Determination of corn protein content using near-infrared spectroscopy combined with A-CARS-PLS

Food Chem X. 2023 Mar 30:18:100666. doi: 10.1016/j.fochx.2023.100666. eCollection 2023 Jun 30.

Abstract

In order to quickly and accurately determine the protein content of corn, a new characteristic wavelength selection algorithm called anchor competitive adaptive reweighted sampling (A-CARS) was proposed in this paper. This method first lets Monte Carlo synergy interval PLS (MC-siPLS) to select the sub-intervals where the characteristic variables exist and then uses CARS to screen the variables further. A-CARS-PLS was compared with 6 methods, including 3 feature variable selection methods (GA-PLS, random frog PLS, and CARS-PLS) and 2 interval partial least squares methods (siPLS and MWPLS). The results showed that A-CARS-PLS was significantly better than other methods with the results: RMSECV = 0.0336, R2 c = 0.9951 in the calibration set; RMSEP = 0.0688, R2 p = 0.9820 in the prediction set.

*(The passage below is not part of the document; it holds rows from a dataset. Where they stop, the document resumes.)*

/-- kread and kpoll (08 R193). -/
def kreadBody (poll : Bool) (o : MOp) (tile slot : Nat) (s : State) (b : Bundle) (v : MVals) : Except Trap (Option State) :=
  let ea := effAddr v.base v.index o
  match reelCheck ea v.data.v with
  | .error x => .error x
  | .ok (.ownReel k) =>
    let val := reelSeen s tile b.seq slot k
    let met := decide (v.data.v.toNat ≤ val.toNat)
    let x := if poll then rvOf (boolWord met) else rvOf val
    let s1 := if ordAcq o.order && (!poll || met) then coreSync s tile .acq (effScope o .tile) (locReel tile k) true false else s
    match (if poll then .ok [] else dstEffs (slotQ b.pushes slot) o.data x) with
    | .error t => .error t
    | .ok effs => .ok (some (addRead s1 tile b.seq slot 2 (.reg (latchKey slot 3) x :: effs) (ordAcq o.order) false))
  | .ok p =>
    .ok (some (addReq s tile b slot (some 64)
      { reqOf (if poll then .kpoll else .kread) (if poll then 0x083 else 0x082) ea o (effScope o (reelReach tile p)) with
        data := v.data.v, dst := if poll then .s 0 else o.data, entries := if poll then [] else slotQ b.pushes slot }))

/-- kbind on an own register; the current values are checked when it is performed (08 R194). A global address is translated, and
its faults come first (08 R196). -/
def kbindBody (o : MOp) (tile slot : Nat) (s : State) (b : Bundle) (v : MVals) : Except Trap (Option State) :=
  let ea := effAddr2 v.base o
  let d := v.data.v
  match reelCheck ea d with
  | .error x => .error x
  | .ok (.ownReel k) =>
    let c := v.index.toNat
    if 256 ≤ c ∨ c = k ∨ (2 ^ 32 ≤ d.toNat ∧ d ≠ BitVec.allOnes 64) then .error (addrTrap causeReelBind ea d)
    else .ok (some (addFlight s tile b.seq slot 1 [.reelBind k c d]))
  | .ok (.mem _) => .ok (some (addReq s tile b slot none { reqOf .kbind 0x084 ea o .pkg with data := d, order := .rlx }))
  | .ok _ => .error (addrTrap causeReelBind ea d)

/-- The phase count of the tile in its level-0 pack (07 R158, 08 R195). -/
def phase0 (t : Tile) : Nat := match t.packStack.getLast? with | some p => p.phase | none => t.core.phase

/-- kinit on an own register or a memory reel; whether the pack is in its prologue is seen at its commit (08 R195). -/
def kinitBody (o : MOp) (tile slot : Nat) (s : State) (b : Bundle) (v : MVals) : Except Trap (Option State) :=
  let ea := effAddr v.base v.index o
  match reelCheck ea v.data.v with
  | .error x => .error x
  | .ok (.reel _ _) => .error (addrTrap causeIllegalTarget ea v.data.v)
  | .ok p =>
    match p with
    | .ownReel k => .ok (some (addFlight s tile b.seq slot 1 [.reelSet k v.data.v]))
    | _ => .ok (some (addReq s tile b slot none { reqOf .kinit 0x085 ea o .pkg with data := v.data.v, order := .rlx }))

/-- ld (08 R180). -/
def execLd (tile : BitVec 8) (hi : Bool) (o : MOp) (s : State) : Out :=
  accessOp (.ld tile hi o) tile hi o false (some (0, 5)) (loadBody o) s

/-- st (08 R180). -/
def execSt (tile : BitVec 8) (hi : Bool) (o : MOp) (s : State) : Out :=
  accessOp (.st tile hi o) tile hi o true none (storeBody o) s

/-- ldq (08 R181). -/
def execLdq (tile : BitVec 8) (hi : Bool) (o : MOp) (s : State) : Out :=
  accessOp (.ldq tile hi o) tile hi o false (some (0, 5)) (ldqBody o) s

/-- stq (08 R181). -/
def execStq (tile : BitVec 8) (hi : Bool) (o : MOp) (s : State) : Out :=
  accessOp (.stq tile hi o) tile hi o false none (stqBody o) s

/-- ldc (08 R182, R183). -/
def execLdc (tile : BitVec 8) (hi : Bool) (o : MOp) (s : State) : Out :=
  accessOp (.ldc tile hi o) tile hi o false (some (1, 64)) (ldcBody o) s

/-- stc (08 R182, R183). -/
def execStc (tile : BitVec 8) (hi : Bool) (o : MOp) (s : State) : Out :=
  accessOp (.stc tile hi o) tile hi o true none (stcBody o) s

/-- pref (08 R183). -/
def execPref (tile : BitVec 8) (hi : Bool) (o : MOp) (s : State) : Out :=
  accessOp (.pref tile hi o) tile hi o false none (prefBody o) s

/-- rdset, form 0 (08 R184). -/
def execRdset (tile : BitVec 8) (hi : Bool) (o : MOp) (s : State) : Out :=
  accessOp (.rdset tile hi o) tile hi o true none (rdsetBody false o) s

/-- rdset.org (08 R184). -/
def execRdsetOrg (tile : BitVec 8) (hi : Bool) (o : MOp) (s : State) : Out :=
  accessOp (.rdsetOrg tile hi o) tile hi o true none (rdsetBody true o) s

/-- rdget, form 0 (08 R184). -/
def execRdget (tile : BitVec 8) (hi : Bool) (o : MOp) (s : State) : Out :=
  accessOp (.rdget tile hi o) tile hi o false (some (3, 2)) (rdgetBody false o) s

/-- rdget.org (08 R184). -/
def execRdgetOrg (tile : BitVec 8) (hi : Bool) (o : MOp) (s : State) : Out :=
  accessOp (.rdgetOrg tile hi o) tile hi o false (some (3, 2)) (rdgetBody true o) s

Furthermore, A-CARS reduced the original 700-dimensional variable to 23 variables. The results showed that A-CARS-PLS was better than some wavelength selection methods, and it has great application potential in the non-destructive detection of protein content in corn.

Keywords: Corn protein; Monte Carlo method; Near-infrared Spectroscopy; Partial least-squares; Wavelength selection.